As the flight progressed—as Jarrah turned the plane south and then southeast over Pennsylvania and toward the nation’s capital—many aboard made emergency calls to relatives and friends using cell phones or the Verizon Airfones stored on the back of seats. In these emotional conversations passengers gave blow-by-blow descriptions, and they revealed at least three people had been killed: the captain, the first officer, and a flight attendant. The passengers learned about the attacks on the Twin Towers and the Pentagon and so knew that they were aboard what had become a deadly weapon. They may have concluded that it was headed for Washington. They certainly were aware that if they didn’t act, another key target would be hit. (Later evidence indicated it likely would have been the White House or the U.S. Capitol.)

One of the passengers in first class, Tom Burnett, called his wife and said, "Don’t worry. We’re going to do something." Another in coach, Todd Beamer, tried to make a credit card call and was given the customer-service representative, who heard him say the words that became the American rallying cry: "Are you guys ready? Let’s roll."

Armed with information after calling their loved ones, discovering what had transpired, and knowing their fate was all but certain, they decided their deaths wouldn’t be in vain. In spite of the absolute horror and fear—what a monstrous emotional hurdle to overcome—they harnessed the energy, the commitment, and the will to fight back.

The black box, ultimately recovered, revealed that it is likely the passengers never were able to reach the cockpit. But as they were breaking down the door, Jarrah rolled the airplane to the left and right, attempting to knock them off balance. Then, sensing that the passengers were about to attack him, Jarrah, shouted in Arabic, "Allah is the greatest! Allah is the greatest!" and put the plane into a steep dive. When United 93 hit the Pennsylvania countryside outside of the town of Shanksville, only twenty minutes from its Washington, D.C., target, it was descending at a forty-degree angle and traveling at 580 miles per hour.

The Erie airport was uncommonly quiet. No aircraft were taking off because the FAA had ordered every plane out of the air. By the time I got to the small terminal that serves private flights, I learned there could be a long wait. That induced a great sense of frustration. In telephone conversations, I heard some of the basics about the four doomed flights from staff members. Tim Reeves, my press secretary, told me what he knew about United 93, that it had gone down outside of Shanksville. But even as a governor of a state involved in all this, I didn’t know any more than an average citizen watching television. And I wondered what else was to come. How many hijackings in all and what other attacks had been planned or might be underway? These questions were on the minds of every government official, at every level, at that moment.

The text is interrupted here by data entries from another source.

/-- NAK: the partner, which has no frame to resend, sends its NAK, and it reaches port p of die d (R349 to R351, R354). -/
def nakIn (d p : Nat) (noise : List LaneFlip) (s : State) : State :=
  let e := partnerOf d p
  let y := s.link e p
  if lstate s d p = 5 ∧ lstate s e p = 5 ∧ y.nakDue = true ∧ y.resend = 0 then
    let s := s.setLink e p { y with nakDue := false }
    let b := frameBits (looseFrame y 14 y.rxSeq p) (ackOf y) ^^^ noiseBits s e p noise
    if frameGood b then
      let s := takeAck d p (frameFld b 528 8) s
      let x := s.link d p
      beginResend d p (ackTo x.retry (frameFld b 0 8)).length (s.setLink d p { x with badRun := 0 })
    else badFrame d p false s
  else s

def execNak (d : Fin 4) (p : Fin 12) (noise : List LaneFlip) (s : State) : Host.Outcome State Fault Refusal :=
  linkStep d s (nakIn d p noise s)

/-- RETRY_TIMEOUT: the oldest frame has waited 256 `noc` cycles for its acknowledgement (R354). -/
def retryTimeout (d p : Nat) (s : State) : State :=
  let x := s.link d p
  match x.retry with
  | [] => s
  | f :: _ =>
    if lstate s d p = 5 ∧ x.resend = 0 ∧ f.last + 256 ≤ now s then beginResend d p x.retry.length s else s

def execRetryTimeout (d : Fin 4) (p : Fin 12) (s : State) : Host.Outcome State Fault Refusal :=
  linkStep d s (retryTimeout d p s)

/-- HEARTBEAT_SEND: 1,600 `noc` cycles after the last a heartbeat is due (R350). -/
def heartbeatSend (d p : Nat) (s : State) : State :=
  let x := s.link d p
  if lstate s d p = 5 ∧ passed s x.beatAt 1 = true then s.setLink d p { x with beat := true, beatAt := now s } else s

def execHeartbeatSend (d : Fin 4) (p : Fin 12) (s : State) : Host.Outcome State Fault Refusal :=
  linkStep d s (heartbeatSend d p s)

/-- HEARTBEAT: a received heartbeat is compared with the port's own agreement (R350, R364). -/
def heartbeatIn (d p : Nat) (s : State) : State :=
  let x := s.link d p
  match x.heard with
  | none => s
  | some h =>
    let s := s.setLink d p { x with heard := none }
    let mine := s.fld .linkPortStatus [d, p] F.linkPortStatus_EPOCH
    let theirs := h / 2 ^ 16 % 2 ^ 32
    if lstate s d p ≠ 5 ∨ (theirs = mine ∧ h / 2 ^ 48 % 4 = s.fld .linkPortStatus [d, p] F.linkPortStatus_W ∧
        h / 2 ^ 50 % 16 = s.fld .linkPortStatus [d, p] F.linkPortStatus_GRP_RX ∧
        h / 2 ^ 54 % 16 = s.fld .linkPortStatus [d, p] F.linkPortStatus_GRP_TX) then s
    else
      let s := linkFlag d p F.linkPortFlags_EPOCH_MIS s
      if theirs < mine then s.setLink d p { s.link d p with hold := true } else linkTrigger d p s

def execHeartbeat (d : Fin 4) (p : Fin 12) (s : State) : Host.Outcome State Fault Refusal := linkStep d s (heartbeatIn d p s)

/-! The optical path (R372 to R377). -/

/-- The lock bits of the rings of one direction. -/
def ringFld (rx : Bool) : Fld := if rx then F.linkPortRings_RX_LOCK else F.linkPortRings_TX_LOCK

def setRing (d p : Nat) (rx : Bool) (k : Nat) (on : Bool) (s : State) : State :=
  let v := s.fld .linkPortRings [d, p] (ringFld rx)
  s.setFld .linkPortRings [d, p] (ringFld rx) (v - v / 2 ^ k % 2 * 2 ^ k + on.toNat * 2 ^ k)

/-- Line k of the active input is lit. -/
def lineLit (s : State) (k : Nat) : Bool :=
  decide (F.photonInpwr_LINE_OK.get (s.reg .photonInpwr [s.fld .photonLaser [] F.photonLaser_ACT]) / 2 ^ k % 2 = 1)

/-- RING_LOCK (R372). -/
def execRingLock (d : Fin 4) (p : Fin 12) (rx : Bool) (k : Fin 18) (s : State) : Host.Outcome State Fault Refusal :=
  linkStep d s (if optical p && lineLit s k then setRing d p rx k true s else s)

/-- RING_LOSS_OF_LOCK: the wavelength fails in that direction, and the port retrains (R363, R372). -/
def execRingLossOfLock (d : Fin 4) (p : Fin 12) (rx : Bool) (k : Fin 18) (s : State) :
    Host.Outcome State Fault Refusal :=
  linkStep d s (if optical p && decide (s.fld .linkPortRings [d, p] (ringFld rx) / 2 ^ k.val % 2 = 1) then
      let used := if rx then laneInUse s d p k else laneInUse s (partnerOf d p) p k
      let s := setRing d p rx k false s
      if used then linkTrigger d p s else s
    else s)

/-- RING_RETRY: a failed ring tries to lock again (R372). -/
def execRingRetry (d : Fin 4) (p : Fin 12) (rx : Bool) (k : Fin 18) (ok : Bool) (s : State) :
    Host.Outcome State Fault Refusal :=
  linkStep d s (if optical p && ok && lineLit s k then setRing d p rx k true s else s)

/-- Set a flag of `lflags` and raise the photonics event (R377). -/
def photonFlag (f : Fld) (s : State) : State := (s.setFld .photonLflags [] f 1).raiseEvent 0 496

/-- The lines of the active input have changed: every optical port leaves Active (R375). -/
def opticalRetrain (s : State) : State :=
  (List.range 4).foldl (fun t d => [8, 9, 10, 11].foldl (fun t p => linkTrigger d p t) t) s

def inputOk (s : State) (b : Nat) : Bool :=
  if b = 0 then s.bit .photonLaser [] F.photonLaser_A_OK else s.bit .photonLaser [] F.photonLaser_B_OK

/-- Switch to an input (R374, R375): the rings lose the old lines. -/
def laserSwitch (b : Nat) (s : State) : State :=
  let s := (s.setFld .photonLaser [] F.photonLaser_ACT b).setFld .photonLaser [] F.photonLaser_SWITCHING 1
  let s := (List.range 4).foldl (fun t d => [8, 9, 10, 11].foldl (fun t p => t.setReg .linkPortRings [d, p] 0) t) s
  settleLaser (photonFlag F.photonLflags_SWITCHED (opticalRetrain s))

/-- LINE_LOSS: line k of input A (false) or B (true) is lost (R374 to R376). -/
def lineLoss (b : Bool) (k : Nat) (s : State) : State :=
  let i := b.toNat
  let act := s.fld .photonLaser [] F.photonLaser_ACT
  let v := F.photonInpwr_LINE_OK.get (s.reg .photonInpwr [i])
  if v / 2 ^ k % 2 = 0 then s
  else
    let s := s.setFld .photonInpwr [i] F.photonInpwr_LINE_OK (v - 2 ^ k)
    let was := inputOk s i
    let s := s.setFld .photonLaser [] (if b then F.photonLaser_B_OK else F.photonLaser_A_OK) 0
    let s := if was then photonFlag (if b then F.photonLflags_B_LOS else F.photonLflags_A_LOS) s else s
    if i = act then
      let s := photonFlag F.photonLflags_LINE s
      if was && s.bit .photonLaser [] F.photonLaser_AUTO && inputOk s (1 - i) then laserSwitch (1 - i) s
      else opticalRetrain s
    else s

def execLineLoss (b : Bool) (k : Fin 18) (s : State) : Host.Outcome State Fault Refusal := .next (lineLoss b k s)

/-- INPUT_OK: every line of an input is lit (R374, R375). -/
def inputBecomesOk (b : Bool) (power : BitVec 16) (s : State) : State :=
  let i := b.toNat
  let s := s.setReg .photonInpwr [i] (BitVec.ofNat 64 (power.toNat * 2 ^ 32 + (2 ^ 18 - 1)))
  let s := s.setFld .photonLaser [] (if b then F.photonLaser_B_OK else F.photonLaser_A_OK) 1
  let act := s.fld .photonLaser [] F.photonLaser_ACT
  if i = act then opticalRetrain s
  else if s.bit .photonLaser [] F.photonLaser_AUTO && !inputOk s act then laserSwitch i s
  else s

def execInputOk (b : Bool) (power : BitVec 16) (s : State) : Host.Outcome State Fault Refusal :=
  .next (inputBecomesOk b power s)

/-- A write of `laser` (R374). -/
def laserWrite (v : W64) (s : State) : Nat × State :=
  let s := plainWrite .photonLaser [] v s
  let sel := F.photonLaser_SEL.get v
  (OK, if inputOk s sel ∧ sel ≠ s.fld .photonLaser [] F.photonLaser_ACT then laserSwitch sel s else s)

/-- LASER_SEL: `laser` written (R374). -/
def execLaserSel (who : Who) (v : W64) (s : State) : Host.Outcome State Fault Refusal :=
  .next (regCommand who .photonLaser [] (laserWrite v) s)

/-- The Down ports of a die of a kind, with their domains On, begin their initial training (R358). -/
def linksStart (d : Nat) (f : Nat → Bool) (s : State) : State :=
  let ps := (List.range 12).filter fun p =>
    f p && decide (lstate s d p = 0) && portPowered s d p && !s.domOff (partnerOf d p) 33
  if ps = [] then s else chooseAll d ps (ps.foldl (fun t p => toProbe d p true true t) s)

/-- The ports of a die, and those of the other dies that lead to it, begin their initial training (R358). -/
def linksUp (d : Nat) (s : State) : State :=
  (List.range 4).foldl (fun t e => linksStart e (fun p => e == d || partnerOf e p == d) t) s

/-- Every Down port that is powered begins its initial training, those of a die together (R358, R625). -/
def linksAll (s : State) : State := (List.range 4).foldl (fun t d => linksStart d (fun _ => true) t) s

/-! One `noc` cycle of the crossing ports (R192, R196, R355, R356). -/

/-- The frames that are due in the present cycle have been handed over when it ends. -/
def dueHandovers (d : Nat) (s : State) : State :=
  (List.range 12).foldl (fun t p => (List.range 12).foldl (fun t q => frameHandover d p q t) t) s

end Sys2Proof.Machine
end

I reviewed a mental catalogue of potential targets in my state, including the historical icons of Philadelphia, such as Independence Hall, Pittsburgh’s skyscrapers, and the capital’s leafy campus of government buildings. I obviously needed to get back to Harrisburg, and my staff was working with authorities to try to get an exception to the FAA ban. At 9:00 A.M., there had been 3,900 civilian aircraft in U.S. airspace. Two hours later, there were none. Only one large aircraft was aloft, Air Force One, carrying President George W. Bush from Strategic Air Command in Nebraska, where he had been taken as a precautionary measure, back to Andrews Air Force Base. However, by that time, there were more than a hundred military aircraft deployed in the effort to protect large metropolitan areas.

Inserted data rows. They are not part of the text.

/-- One byte that a port reads (R261 to R263): its value, and 1 or 2 for a corrected or uncorrectable byte. A read that meets
a write on another clock returns the old or the new byte with check bits that agree. -/
def portByte (m : Mem) (base n : Nat) (own : PortOp) (other : Option PortOp) (nOther : Nat) (same : Bool)
    (choice ctr e : Nat) : Byte × Nat :=
  let r := m.read (base + e)
  match writesByte own n e, choice with
  | some v, 0 => (v, 0)
  | _, _ =>
    match other.bind (fun o => writesByte o nOther e) with
    | some v => if same then (r.data, r.st) else if Config.portRace ctr e then (v, 0) else (r.data, 0)
    | none => (r.data, r.st)

/-- What a port reads: the data, the corrected and the uncorrectable bytes. (DESIGN CHOICE, safe: log entry 30.) -/
def portRead (m : Mem) (base n : Nat) (own : PortOp) (other : Option PortOp) (nOther : Nat) (same : Bool)
    (choice ctr : Nat) : Nat × Nat × Nat :=
  (List.range n).foldl (fun (a : Nat × Nat × Nat) i =>
    let r := portByte m base n own other nOther same choice ctr (own.addr.toNat * n % 4096 + i)
    (a.1 + r.1.toNat * 256 ^ i, a.2.1 + (if r.2 = 1 then 2 ^ i else 0), a.2.2 + (if r.2 = 2 then 2 ^ i else 0)))
    (0, 0, 0)

/-- The writes of both ports: of two writes to one byte that of port A stays, or on two clocks either (R262, R263). -/
def portWrites (m : Mem) (base na nb : Nat) (pa pb : Option PortOp) (same : Bool) (ctr : Nat) : Mem :=
  let a (e : Nat) : Option Byte := pa.bind (fun o => writesByte o na e)
  let b (e : Nat) : Option Byte := pb.bind (fun o => writesByte o nb e)
  let touched (o : PortOp) (n : Nat) : List Nat := (List.range n).map fun i => o.addr.toNat * n % 4096 + i
  let es := (pa.map (touched · na)).getD [] ++ (pb.map (touched · nb)).getD []
  es.foldl (fun m e =>
    match a e, b e with
    | some x, some y => m.write (base + e) (if same || Config.portRace ctr (4096 + e) then x else y)
    | some x, none => m.write (base + e) x
    | none, some y => m.write (base + e) y
    | none, none => m) m

/-- BLOCK_RAM_ACCESS: one cycle of one port or of both (R259 to R263). -/
def blockRamAccess (d g b : Nat) (pa pb : Option PortOp) (s : State) : State :=
  let base := arrayBase s d g b 0
  let na := portBytes s d g b false
  let nb := portBytes s d g b true
  let same := decide (ramNet s d g b false = ramNet s d g b true)
  let m := s.mem
  let ctr := s.freeCtr
  let one (s : State) (portB : Bool) (o : Option PortOp) (q : Option PortOp) : State :=
    match o with
    | none => s
    | some o =>
      let n := if portB then nb else na
      let c := cell s d g (.ramChoice b portB) % 4
      if o.wr ∧ 2 ≤ c then s
      else
        let r := portRead m base n o q (if portB then na else nb) same c ctr
        let y := s.block d g b
        let y := if portB then { y with outB := r.1, corrB := decide (r.2.1 ≠ 0), poisonB := decide (r.2.2 ≠ 0) }
          else { y with outA := r.1, corrA := decide (r.2.1 ≠ 0), poisonA := decide (r.2.2 ≠ 0) }
        ramAcct d g b (o.addr.toNat * n % 4096) r.2.1 r.2.2 (s.setBlock d g b y)
  let s := one (one s false pa pb) true pb pa
  { s with mem := portWrites m base na nb pa pb same ctr }.draw

/-- A port whose clock does not run does nothing. -/
def execBlockRamAccess (d : Fin 4) (g : Fin 16) (b : Fin 480) (pa pb : Option PortOp) (s : State) :
    Host.Outcome State Fault Refusal :=
  let a := if ramClock s d g b false then pa else none
  let c := if ramClock s d g b true then pb else none
  .next (if ramMode s d g b = 0 ∧ (a.isSome = true ∨ c.isSome = true) then blockRamAccess d g b a c s else s)

/-! Serial lanes at the fabric. -/

def State.lane (s : State) (d j i : Nat) : LaneState := s.lanes.get LaneState.init [d, j, i]
def State.setLane (s : State) (d j i : Nat) (x : LaneState) : State := { s with lanes := s.lanes.set [d, j, i] x }

/-- The galley with which a lane group exchanges raw and JESD204C words (R442). -/
def laneGalley (d j : Nat) : Nat :=
  match d with
  | 0 => 1 + j
  | 1 => 2 - j
  | 2 => 13 + j
  | _ => 14 - j

/-- The lane group of a galley. -/
def galleyGroup (d g : Nat) : Option Nat := (List.range 3).find? fun j => decide (laneGalley d j = g)

/-! I/O banks and delay lines (R288 to R300). -/

/-- The VCCO code that a general or quick standard needs: 1 1.2 V, 2 1.5 V, 3 1.8 V, and 0 for none (R295, R297). -/
def needsVcco (quick : Bool) (std : Nat) : Nat :=
  if quick then (match std with | 1 => 3 | 2 => 1 | 3 => 3 | _ => 0)
  else (match std with | 1 => 3 | 4 => 3 | 8 => 3 | 2 => 2 | 5 => 2 | 6 => 2 | 3 => 1 | 7 => 1 | 9 => 1 | _ => 0)

/-- The pin is the second of a differential pair, whose configuration the device ignores (R295, R297). -/
def pairSecond (quick : Bool) (n : Nat) (firstStd : Nat) : Bool :=
  decide (n % 2 = 1) && (if quick then decide (firstStd = 3) else decide (firstStd = 8) || decide (firstStd = 9))

/-- STD of a pin in the live plane. -/
def stdOf (s : State) (d : Nat) (quick : Bool) (n : Nat) : Nat :=
  if quick then F.ioQpinCfg_STD.get (qpinCfg s d n) else F.ioPinCfg_STD.get (pinCfg s d n)

/-- Some pin of the bank needs another VCCO than the bank has (R296). -/
def bankMismatch (s : State) (d b : Nat) : Bool :=
  let quick := decide (4 ≤ b)
  let pins := if quick then (List.range 16).map (16 * (b - 4) + ·) else (List.range 24).map (24 * b + ·)
  let v := s.fld .ioBankStatus [d, b] F.ioBankStatus_VCCO
  pins.any fun n =>
    let need := needsVcco quick (stdOf s d quick n)
    decide (need ≠ 0) && decide (need ≠ v) && !pairSecond quick n (stdOf s d quick (n - 1))

/-- VMIS of a bank, with the I/O event (R296, R300). -/
def setVmis (d b : Nat) (s : State) : State := (s.setFld .ioBankStatus [d, b] F.ioBankStatus_VMIS 1).raiseEvent d 162

/-- BANK_PG_FALL: PG falls; VCCO is what the bank measures then (R300). -/
def execBankPgFall (d : Fin 4) (b : Fin 8) (vcco : Fin 4) (s : State) : Host.Outcome State Fault Refusal :=
  let t := s.setFld .ioBankStatus [d, b] F.ioBankStatus_VCCO vcco
  .next (if s.bit .ioBankStatus [d, b] F.ioBankStatus_PG then setVmis d b (t.setFld .ioBankStatus [d, b] F.ioBankStatus_PG 0)
    else t)

/-- BANK_PG_RISE (R296, R300). -/
def execBankPgRise (d : Fin 4) (b : Fin 8) (vcco : Fin 4) (s : State) : Host.Outcome State Fault Refusal :=
  let s := (s.setFld .ioBankStatus [d, b] F.ioBankStatus_PG 1).setFld .ioBankStatus [d, b] F.ioBankStatus_VCCO vcco
  .next (if bankMismatch s d b then setVmis d b s else s)

/-- A delay line of a quick pin stands at its target (R299). -/
def tapsThere (s : State) (d m : Nat) : Bool :=
  decide (s.fld .ioQpinDly [d, m] F.ioQpinDly_TX_TAP = s.hv .txTap [d, m]) &&
    decide (s.fld .ioQpinDly [d, m] F.ioQpinDly_RX_TAP = s.hv .rxTap [d, m])

/-- A write of `qpin[m].dly` (R299): stepping continues from the present taps. -/
def qpinDlyWrite (d m : Nat) (v : W64) (s : State) : Nat × State :=
  let s := plainWrite .ioQpinDly [d, m] v s
  (OK, s.setFld .ioQpinDly [d, m] F.ioQpinDly_BUSY (!tapsThere s d m).toNat)

/-- QPIN_DLY (R299). -/
def execQpinDly (who : Who) (d : Fin 4) (m : Fin 64) (v : W64) (s : State) : Host.Outcome State Fault Refusal :=
  .next (regCommand who .ioQpinDly [d, m] (qpinDlyWrite d m v) s)

/-- One tap toward a target (R299). -/
def tapStep (from_ target : Nat) : Nat :=
  if from_ < target then from_ + 1 else if target < from_ then from_ - 1 else from_

/-- One word-clock cycle of the delay lines of a pin. -/
def tapCycle (d m : Nat) (s : State) : State :=
  if s.bit .ioQpinDly [d, m] F.ioQpinDly_BUSY then
    (s.setHv .txTap [d, m] (tapStep (s.hv .txTap [d, m]) (s.fld .ioQpinDly [d, m] F.ioQpinDly_TX_TAP))).setHv .rxTap [d, m]
      (tapStep (s.hv .rxTap [d, m]) (s.fld .ioQpinDly [d, m] F.ioQpinDly_RX_TAP))
  else s

/-- DELAY_LINE_ARRIVE: the lines have stepped to their targets, and BUSY clears (R299). -/
def execDelayLineArrive (d : Fin 4) (m : Fin 64) (s : State) : Host.Outcome State Fault Refusal :=
  .next (if tapsThere s d m then s.setFld .ioQpinDly [d, m] F.ioQpinDly_BUSY 0 else s)

end Sys2Proof.Machine
end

I’ve never considered myself a control freak, but I always crave information. I learned another expression for it later—situational awareness. The staff back at the capital was doing its best to keep me informed, and I knew that our emergency response team, the Pennsylvania Emergency Management Agency (PEMA), was already at work. That gave me some comfort because I had seen this team perform many times. The agency was composed of professionals extensively trained in emergency preparedness, response, and recovery. Most of the experience had come from extreme weather—blizzards, tornados, and floods. We had periodic exercises around different emergency events, but never a terrorist attack. PEMA had always responded quickly and with great efficiency because it always erred on the side of overpreparation. In addition, PEMA officials were connected; they had forged bonds with local officials all around the state, as well as with key figures in business and industry. It was the model for an emergency response plan that I later tried to advance in Washington. But of course, on that beautiful late summer morning in 2001,I saw that our vulnerability as a country extended beyond any limits we had ever anticipated.

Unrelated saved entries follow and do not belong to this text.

-- ==== Sys2Proof/Machine/Serial.lean ====
section
/-! DEFINITION. The serial lanes (R438 to R460) and the JESD204C blocks (R477 to R480). -/

namespace Sys2Proof.Machine
open Sys2Proof

/-- The owner that a lane acts for (R439). -/
def ownerCfg (d j : Nat) (cfg : W64) : Nat :=
  let o := F.lgrpLaneCfg_OWNER.get cfg
  if 5 ≤ o then 0 else if o = 3 ∧ (d % 2 = 1 ∨ j = 2) then 0 else o

def laneOwner (s : State) (d j i : Nat) : Nat := ownerCfg d j (s.reg .lgrpLaneCfg [d, j, i])

/-- Set a flag of a lane and raise the lane event of the die (R460). -/
def laneFlag (d j i : Nat) (f : Fld) (s : State) : State := (s.setFld .lgrpLaneFlags [d, j, i] f 1).raiseEvent d 170

/-! Rates (R443, R444). -/

/-- REF 2 exists for a group (R443). -/
def refExists (d j r : Nat) : Bool := decide (r < 2) || (decide (r = 2) && decide (d % 2 = 0) && decide (j < 2))

/-- A PLL may lock (R443). -/
def pllMayLock (s : State) (d j a : Nat) : Bool :=
  let n := s.fld .lgrpPll [d, j, a] F.lgrpPll_N
  s.bit .lgrpPll [d, j, a] F.lgrpPll_ENABLE && decide (160 ≤ n) && decide (n ≤ 320) &&
    refExists d j (s.fld .lgrpPll [d, j, a] F.lgrpPll_REF)

/-- The symbol rate of a lane, as rate × 2^24 × 2^DIV in units of 200 MHz: 4f / 2^DIV (R444). -/
def laneRate (s : State) (d j i : Nat) : Nat × Nat :=
  let cfg := s.reg .lgrpLaneCfg [d, j, i]
  let a := F.lgrpLaneCfg_TXPLL.get cfg
  (s.fld .lgrpPll [d, j, a] F.lgrpPll_N * 2 ^ 24 + s.fld .lgrpPll [d, j, a] F.lgrpPll_F, F.lgrpLaneCfg_DIV.get cfg)

/-- A rate lies between two bounds in units of 10 kHz. -/
def rateIn (r : Nat × Nat) (lo hi : Nat) : Bool :=
  let unit := 2 ^ (24 + r.2)
  decide (lo * unit ≤ 20000 * r.1) && decide (20000 * r.1 ≤ hi * unit)

/-- A lane breaks the limits of its mode (R444). -/
def rateBad (s : State) (d j i : Nat) : Bool :=
  let cfg := s.reg .lgrpLaneCfg [d, j, i]
  let r := laneRate s d j i
  decide (5 < r.2) ||
    !(if F.lgrpLaneCfg_MODE.get cfg = 1 then rateIn r 2656250 5625000 else rateIn r 125000 3200000)

/-- The PLL of a lane is locked. -/
def lanePll (s : State) (d j i : Nat) : Bool :=
  s.bit .lgrpPll [d, j, s.fld .lgrpLaneCfg [d, j, i] F.lgrpLaneCfg_TXPLL] F.lgrpPll_LOCK

/-- Far-end loopback: the transmitter takes the receiver's rate, and TXPLL, DIV and TXPRE have no effect (R458). -/
def laneFar (s : State) (d j i : Nat) : Bool := decide (s.fld .lgrpLaneCfg [d, j, i] F.lgrpLaneCfg_LOOP = 3)

/-- The lane is in electrical idle (R440): in far-end loopback its transmitter takes the recovered clock and needs no PLL
(R458). (DEDUCED, unsafe: log entry 98.) -/
def laneIdle (s : State) (d j i : Nat) : Bool :=
  let x := s.lane d j i
  decide (laneOwner s d j i = 0) || (!laneFar s d j i && (!lanePll s d j i || rateBad s d j i)) || !x.written || x.settling ||
    decide (s.fld .guardFsel [] F.guardFsel_GSTATE = 6) || decide (s.hv .clkWait [] = 1)

/-- The transmitter is in electrical idle (R440). -/
def txIdle (s : State) (d j i : Nat) : Bool := laneIdle s d j i || !s.bit .lgrpLaneCfg [d, j, i] F.lgrpLaneCfg_TXEN

/-- The transmit pins are in electrical idle: IDLE of `status` (R440, R458). -/
def pinsIdle (s : State) (d j i : Nat) : Bool :=
  txIdle s d j i || decide (s.fld .lgrpLaneCfg [d, j, i] F.lgrpLaneCfg_LOOP = 1)

/-- A transmitter that is idle has no level on its pins, and a lane that is idle reports no signal (R440): LOS and CDRLOL are
set when SIGDET and CDRLOCK fall (R460). (DESIGN CHOICE, unsafe: log entry 38.) -/
def laneQuiet (d j s_i : Nat) (s : State) : State :=
  let s := if txIdle s d j s_i then s.setLane d j s_i { s.lane d j s_i with line := [] } else s
  if laneIdle s d j s_i then
    let los := s.bit .lgrpLaneStatus [d, j, s_i] F.lgrpLaneStatus_SIGDET && s.bit .lgrpLaneCfg [d, j, s_i] F.lgrpLaneCfg_RXEN
    let lol := s.bit .lgrpLaneStatus [d, j, s_i] F.lgrpLaneStatus_CDRLOCK
    let s := (s.setFld .lgrpLaneStatus [d, j, s_i] F.lgrpLaneStatus_SIGDET 0).setFld .lgrpLaneStatus [d, j, s_i]
      F.lgrpLaneStatus_CDRLOCK 0
    let s := if los then laneFlag d j s_i F.lgrpLaneFlags_LOS s else s
    if lol then laneFlag d j s_i F.lgrpLaneFlags_CDRLOL s else s
  else s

To that point, like most Americans, I was naïve and relatively uninformed about terrorism dangers. The bombs that had gone off in the World Trade Center’s garage in 1993 and outside the federal building in Oklahoma City two years later seemed like aberrations in an otherwise orderly society, not a sign of things to come. The authorities arrested and convicted a blind sheikh, and most Americans, including me, thought this was the individual act of an isolated fanatic, not part of a larger and longer, threat. Similarly, Timothy McVeigh was arrested and convicted. His was the act of a twisted and demented mind. But as we learned later, even American citizens are quite capable of joining a network that specializes in horror.

Yet in all my conversations with fellow governors over the years at our semiannual meetings I don’t recall a single session devoted to domestic terrorism or to Sheikh Omar Abdel Rahman (the man behind the 1993 World Trade Center bombing), radical Islam generally, or Al Qaeda in particular. As we later learned, we were not alone in our ignorance or dismissal of this developing, malignant force. Information that emerged after 9/11 revealed the Central Intelligence Agency had tried to get the threat of imminent terrorism on the agendas of the White House and the FBI, with limited success. Neither the term "Al Qaeda" nor the name bin Laden was widely known until after the 1993 attack. (Indeed, Richard A. Clarke, former national coordinator for security and counter terrorism wrote in his memoir Against All Enemies that most administration officials hadn’t heard of Al Qaeda at the time of the four hijackings.) Apparently, by the night after the attack some members of the Bush counterterrorism team had already begun to question Al Qaeda’s ability to execute such a sophisticated attack and suggested that it had to be state sponsored. That investigative path led to a dead end. What history doesn’t record is whether the mind-set led to other conclusions that affected our ability to kill or capture bin Laden.

As governors, we of course knew of deadly attacks on ordinary citizens in other countries. The most frightening for those of us who had taken oaths to protect the health, safety, and welfare of our citizens was the attack on the Tokyo subway system in 1995 when domestic Japanese terrorists used sarin gas to kill a dozen commuters and severely injure many more. But that incident, as well as the 1998 bombings of U.S. embassies in Tanzania and Kenya, as well as the attack on the USS Cole in Yemen in 2000, seemed far away. And they were, geographically. We did not comprehe...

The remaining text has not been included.